[Problem to solve]
Give the records back in full, exactly as they read.

++++ Task material ++++

-- ==== Sys2Proof/Machine/Synth.lean ====
section
/-!
DEFINITION. Sys2Proof/Machine/Synth.lean: synthesis, playback, relay and forwarding (R205 to R223), and the edges of EPOCH_OUT
(R218, R289).
-/
namespace Sys2Proof.Machine
open Sys2Proof

/-- Replace the synthesis path of slice `i`. -/
def State.setSyn (s : State) (i : Fin 17) (x : SynSt) : State := { s with syns := s.syns.set i x }

/-- SYN_STATUS.state. -/
def State.synState (s : State) (i : Nat) : Nat := s.rd (.records i) R.SYN_STATUS.state
/-- Set SYN_STATUS.state. -/
def setSynState (i : Nat) (v : Nat) (s : State) : State := s.wr (.records i) R.SYN_STATUS.state v
/-- The next output index to release. -/
def State.synNext (s : State) (i : Nat) : Nat := s.rd (.records i) R.SYN_INDEX.index
/-- The source: 0 playback, 1 frames, 2 polyphase. -/
def State.synSrc (s : State) (i : Nat) : Nat := s.rd (.records i) R.SYN_CFG.src
/-- The path acts: SYNTHESISE or RELAY, its slot enabled, the CORE clock running. -/
def State.synLive (s : State) (i : Nat) : Bool :=
  (decide (s.mode i = 3) || decide (s.mode i = 4)) && s.enabled (.records i) && s.coreRuns

/-! ### Into emit[g] (R18, R205, R218) -/

/-- Note flagged sample `n` for the OVR blocks: the spans stay in rising order, apart from each other. -/
def noteSpan (n : Nat) : List (Nat × Nat) → List (Nat × Nat)
  | [] => [(n, n + 1)]
  | (a, b) :: r =>
    if n + 1 < a then (n, n + 1) :: (a, b) :: r
    else if n + 1 = a then (n, b) :: r
    else if n < b then (a, b) :: r
    else if n = b then
      match r with
      | (c, d) :: q => if n + 1 = c then (a, d) :: q else (a, n + 1) :: r
      | [] => [(a, n + 1)]
    else (a, b) :: noteSpan n r

/-- The group and sub-stream on which the EPOCH and OVR blocks of a sub-stream go: member 0 of its bond (R68). -/
def State.txHome (s : State) (r : Nat × Nat) : Fin 16 × Fin 5 := (Fin.ofNat 16 (r.1 - (s.txBond r.1 r.2).2), Fin.ofNat 5 r.2)

/-- Sample `n` of the run on sub-stream `r` is flagged: an OVR block will say so; C15F carries its flags in band. -/
def noteOvr (r : Nat × Nat) (n : Nat) (s : State) : State :=
  if s.rd (.txg r.1) (R.TXG_SS.format r.2) = 1 then s else
  let (g, k) := s.txHome r
  let t := (s.tx[g]).subs[k]
  s.setTxSub g k { t with spans := noteSpan (s.txStream r.1 r.2 n) t.spans }

/-- One sample, or the end of a run, enters emit[g] for sub-stream `k`. -/
def emitOn (r : Nat × Nat) (x : EmitSmp) (s : State) : State :=
  let g : Fin 16 := Fin.ofNat 16 r.1
  let k : Fin 5 := Fin.ofNat 5 r.2
  let t := (s.tx[g]).subs[k]
  let n := if x.start then 0 else t.entered
  let s := s.setTxSub g k { t with
    queue := t.queue ++ [x]
    entered := if x.stop then t.entered else n + 1 }
  showEmit g (s.when (x.ovr && !x.stop) (noteOvr r n))

/-- A sample enters every sub-stream slice `i` feeds. -/
def emitAll (i : Fin 17) (x : EmitSmp) (s : State) : State := s.each s.syns[i].routes (fun r st => emitOn r x st)

/-- The output crossbar takes nothing from slice `i`: some emit ferry it feeds is full, or the crossbar is wedged (R18, R23). -/
def State.emitFull (s : State) (i : Fin 17) : Bool :=
  s.sharedWedged 1 || s.syns[i].routes.any (fun r => decide (512 ≤ s.emitLevel (Fin.ofNat 16 r.1)))

/-! ### Instants (R206) -/

/-- T_out as numerator and denominator, in units. -/
def State.tOut (s : State) (i : Nat) : Nat × Nat := (tickUnits * 2 ^ 40, max 1 (s.rd (.records i) R.SYN_RATE.rate))

/-- The instant of output `n`: t_n, or the T96 of a forwarded sample. -/
def State.synInstant (s : State) (i : Fin 17) (n : Nat) : Int :=
  if s.mode i = 3 then
    let (a, b) := s.tOut i
    s.syns[i].start + rneDiv ((n * a : Nat)) b
  else match s.streamOf i with
    | some c => s.outTime i c n + (if s.mode i = 4 then (s.rd (.records i) R.RELAY_CFG.latency * tickUnits : Nat) else 0)
    | none => s.tim.now

/-- The least `n` ≥ `lo` with `t` ≤ `f n`, for a rising `f`, found by halving `lo + 2^bits`. -/
def firstAt (f : Nat → Int) (t : Int) : Nat → Nat → Nat
  | 0, lo => if t ≤ f lo then lo else lo + 1
  | b + 1, lo => if t ≤ f (lo + 2 ^ b - 1) then firstAt f t b lo else firstAt f t b (lo + 2 ^ b)

/-! ### Events (SYN_LAST_EVENT) -/

/-- An output is sent as zero: its cause is shown with the first index it happened at. -/
def synEvent (i : Fin 17) (n cause : Nat) (s : State) : State :=
  let s := if s.syns[i].prevBad = some cause then s
    else (s.wr (.records i) R.SYN_LAST_EVENT.index n).wr (.records i) R.SYN_LAST_EVENT.cause cause
  s.setSyn i { s.syns[i] with prevBad := some cause }

/-! ### Playback (R209 to R211) -/

/-- Bytes of a stored playback sample. -/
def State.pbB (s : State) (i : Nat) : Nat := if s.flag (.records i) R.SYN_CFG.pb_format then 6 else 4

/-- A stored sample: components left-justified to 24 bits. -/
def pbSample (bs : List Byte) : Int × Int :=
  if bs.length = 6 then (signed 24 (leNat (bs.take 3)), signed 24 (leNat (bs.drop 3)))
  else (signed 16 (leNat (bs.take 2)) * 256, signed 16 (leNat (bs.drop 2)) * 256)

/-- The transmit bond slice `i` plays for: its size and the slice's member in it. -/
def State.synBond (s : State) (i : Fin 17) : Nat × Nat :=
  match s.syns[i].routes with
  | (g, k) :: _ => s.txBond g k
  | [] => (1, 0)

/-- The sample of the played stream that output `n` is: a bond divides the stream into strips, from where its run begins (R68, R205). -/
def State.stripIndex (s : State) (i : Fin 17) (n : Nat) : Nat :=
  let (b, m) := s.synBond i
  if b = 1 then n else b * s.syns[i].base + stripOf b m (n - s.syns[i].base)

/-- Read sample `p` of a circular buffer of 2^`lg` bytes whose sample 0 stands at byte `o`. -/
def State.bufSample (s : State) (dram : Bool) (base lg b o p : Nat) : Int × Int :=
  pbSample ((List.range b).map (fun j => (s.targetRead dram (base + (o + p * b + j) % 2 ^ lg) 1).headD 0))

/-- The samples of a pass and the passes of PB_LOOP. -/
def State.pbEnd (s : State) (i : Nat) : Option Nat :=
  if s.flag (.records i) R.SYN_CFG.loop then
    let l := s.rd (.records i) R.PB_LOOP.loop_len
    let c := s.rd (.records i) R.PB_LOOP.loop_count
    if l = 0 then some 0 else if c = 0 then none else some (l * c)
  else none

/-- The last 64-byte unit, as the doorbell counts, that sample `p` of the stream needs: the run began at unit `pbUnit`. -/
def State.pbNeeds (s : State) (i : Fin 17) (p : Nat) : Nat := s.syns[i].pbUnit + ceilDiv ((p + 1) * s.pbB i) 64

/-- Sample `p` of the stream has been produced. -/
def State.pbAvail (s : State) (i : Fin 17) (p : Nat) : Bool :=
  let cons := s.rd (.records i) R.PB_CONSUMED.consumed
  let prod := s.rd (.records i) R.PB_DOORBELL.produced
  let ahead := (prod + 2 ^ 36 - cons) % 2 ^ 36
  decide ((s.pbNeeds i p + 2 ^ 36 - cons) % 2 ^ 36 ≤ ahead)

++++

[Result of this task]
-- ==== Sys2Proof/Machine/Synth.lean ====
section
/-!
DEFINITION. Sys2Proof/Machine/Synth.lean: synthesis, playback, relay and forwarding (R205 to R223), and the edges of EPOCH_OUT
(R218, R289).
-/
namespace Sys2Proof.Machine
open Sys2Proof

/-- Replace the synthesis path of slice `i`. -/
def State.setSyn (s : State) (i : Fin 17) (x : SynSt) : State := { s with syns := s.syns.set i x }

/-- SYN_STATUS.state. -/
def State.synState (s : State) (i : Nat) : Nat := s.rd (.records i) R.SYN_STATUS.state
/-- Set SYN_STATUS.state. -/
def setSynState (i : Nat) (v : Nat) (s : State) : State := s.wr (.records i) R.SYN_STATUS.state v
/-- The next output index to release. -/
def State.synNext (s : State) (i : Nat) : Nat := s.rd (.records i) R.SYN_INDEX.index
/-- The source: 0 playback, 1 frames, 2 polyphase. -/
def State.synSrc (s : State) (i : Nat) : Nat := s.rd (.records i) R.SYN_CFG.src
/-- The path acts: SYNTHESISE or RELAY, its slot enabled, the CORE clock running. -/
def State.synLive (s : State) (i : Nat) : Bool :=
  (decide (s.mode i = 3) || decide (s.mode i = 4)) && s.enabled (.records i) && s.coreRuns

/-! ### Into emit[g] (R18, R205, R218) -/

/-- Note flagged sample `n` for the OVR blocks: the spans stay in rising order, apart from each other. -/
def noteSpan (n : Nat) : List (Nat × Nat) → List (Nat × Nat)
  | [] => [(n, n + 1)]
  | (a, b) :: r =>
    if n + 1 < a then (n, n + 1) :: (a, b) :: r
    else if n + 1 = a then (n, b) :: r
    else if n < b then (a, b) :: r
    else if n = b then
      match r with
      | (c, d) :: q => if n + 1 = c then (a, d) :: q else (a, n + 1) :: r
      | [] => [(a, n + 1)]
    else (a, b) :: noteSpan n r

/-- The group and sub-stream on which the EPOCH and OVR blocks of a sub-stream go: member 0 of its bond (R68). -/
def State.txHome (s : State) (r : Nat × Nat) : Fin 16 × Fin 5 := (Fin.ofNat 16 (r.1 - (s.txBond r.1 r.2).2), Fin.ofNat 5 r.2)

/-- Sample `n` of the run on sub-stream `r` is flagged: an OVR block will say so; C15F carries its flags in band. -/
def noteOvr (r : Nat × Nat) (n : Nat) (s : State) : State :=
  if s.rd (.txg r.1) (R.TXG_SS.format r.2) = 1 then s else
  let (g, k) := s.txHome r
  let t := (s.tx[g]).subs[k]
  s.setTxSub g k { t with spans := noteSpan (s.txStream r.1 r.2 n) t.spans }

/-- One sample, or the end of a run, enters emit[g] for sub-stream `k`. -/
def emitOn (r : Nat × Nat) (x : EmitSmp) (s : State) : State :=
  let g : Fin 16 := Fin.ofNat 16 r.1
  let k : Fin 5 := Fin.ofNat 5 r.2
  let t := (s.tx[g]).subs[k]
  let n := if x.start then 0 else t.entered
  let s := s.setTxSub g k { t with
    queue := t.queue ++ [x]
    entered := if x.stop then t.entered else n + 1 }
  showEmit g (s.when (x.ovr && !x.stop) (noteOvr r n))

/-- A sample enters every sub-stream slice `i` feeds. -/
def emitAll (i : Fin 17) (x : EmitSmp) (s : State) : State := s.each s.syns[i].routes (fun r st => emitOn r x st)

/-- The output crossbar takes nothing from slice `i`: some emit ferry it feeds is full, or the crossbar is wedged (R18, R23). -/
def State.emitFull (s : State) (i : Fin 17) : Bool :=
  s.sharedWedged 1 || s.syns[i].routes.any (fun r => decide (512 ≤ s.emitLevel (Fin.ofNat 16 r.1)))

/-! ### Instants (R206) -/

/-- T_out as numerator and denominator, in units. -/
def State.tOut (s : State) (i : Nat) : Nat × Nat := (tickUnits * 2 ^ 40, max 1 (s.rd (.records i) R.SYN_RATE.rate))

/-- The instant of output `n`: t_n, or the T96 of a forwarded sample. -/
def State.synInstant (s : State) (i : Fin 17) (n : Nat) : Int :=
  if s.mode i = 3 then
    let (a, b) := s.tOut i
    s.syns[i].start + rneDiv ((n * a : Nat)) b
  else match s.streamOf i with
    | some c => s.outTime i c n + (if s.mode i = 4 then (s.rd (.records i) R.RELAY_CFG.latency * tickUnits : Nat) else 0)
    | none => s.tim.now

/-- The least `n` ≥ `lo` with `t` ≤ `f n`, for a rising `f`, found by halving `lo + 2^bits`. -/
def firstAt (f : Nat → Int) (t : Int) : Nat → Nat → Nat
  | 0, lo => if t ≤ f lo then lo else lo + 1
  | b + 1, lo => if t ≤ f (lo + 2 ^ b - 1) then firstAt f t b lo else firstAt f t b (lo + 2 ^ b)

/-! ### Events (SYN_LAST_EVENT) -/

/-- An output is sent as zero: its cause is shown with the first index it happened at. -/
def synEvent (i : Fin 17) (n cause : Nat) (s : State) : State :=
  let s := if s.syns[i].prevBad = some cause then s
    else (s.wr (.records i) R.SYN_LAST_EVENT.index n).wr (.records i) R.SYN_LAST_EVENT.cause cause
  s.setSyn i { s.syns[i] with prevBad := some cause }

/-! ### Playback (R209 to R211) -/

/-- Bytes of a stored playback sample. -/
def State.pbB (s : State) (i : Nat) : Nat := if s.flag (.records i) R.SYN_CFG.pb_format then 6 else 4

/-- A stored sample: components left-justified to 24 bits. -/
def pbSample (bs : List Byte) : Int × Int :=
  if bs.length = 6 then (signed 24 (leNat (bs.take 3)), signed 24 (leNat (bs.drop 3)))
  else (signed 16 (leNat (bs.take 2)) * 256, signed 16 (leNat (bs.drop 2)) * 256)

/-- The transmit bond slice `i` plays for: its size and the slice's member in it. -/
def State.synBond (s : State) (i : Fin 17) : Nat × Nat :=
  match s.syns[i].routes with
  | (g, k) :: _ => s.txBond g k
  | [] => (1, 0)

/-- The sample of the played stream that output `n` is: a bond divides the stream into strips, from where its run begins (R68, R205). -/
def State.stripIndex (s : State) (i : Fin 17) (n : Nat) : Nat :=
  let (b, m) := s.synBond i
  if b = 1 then n else b * s.syns[i].base + stripOf b m (n - s.syns[i].base)

/-- Read sample `p` of a circular buffer of 2^`lg` bytes whose sample 0 stands at byte `o`. -/
def State.bufSample (s : State) (dram : Bool) (base lg b o p : Nat) : Int × Int :=
  pbSample ((List.range b).map (fun j => (s.targetRead dram (base + (o + p * b + j) % 2 ^ lg) 1).headD 0))

/-- The samples of a pass and the passes of PB_LOOP. -/
def State.pbEnd (s : State) (i : Nat) : Option Nat :=
  if s.flag (.records i) R.SYN_CFG.loop then
    let l := s.rd (.records i) R.PB_LOOP.loop_len
    let c := s.rd (.records i) R.PB_LOOP.loop_count
    if l = 0 then some 0 else if c = 0 then none else some (l * c)
  else none

/-- The last 64-byte unit, as the doorbell counts, that sample `p` of the stream needs: the run began at unit `pbUnit`. -/
def State.pbNeeds (s : State) (i : Fin 17) (p : Nat) : Nat := s.syns[i].pbUnit + ceilDiv ((p + 1) * s.pbB i) 64

/-- Sample `p` of the stream has been produced. -/
def State.pbAvail (s : State) (i : Fin 17) (p : Nat) : Bool :=
  let cons := s.rd (.records i) R.PB_CONSUMED.consumed
  let prod := s.rd (.records i) R.PB_DOORBELL.produced
  let ahead := (prod + 2 ^ 36 - cons) % 2 ^ 36
  decide ((s.pbNeeds i p + 2 ^ 36 - cons) % 2 ^ 36 ≤ ahead)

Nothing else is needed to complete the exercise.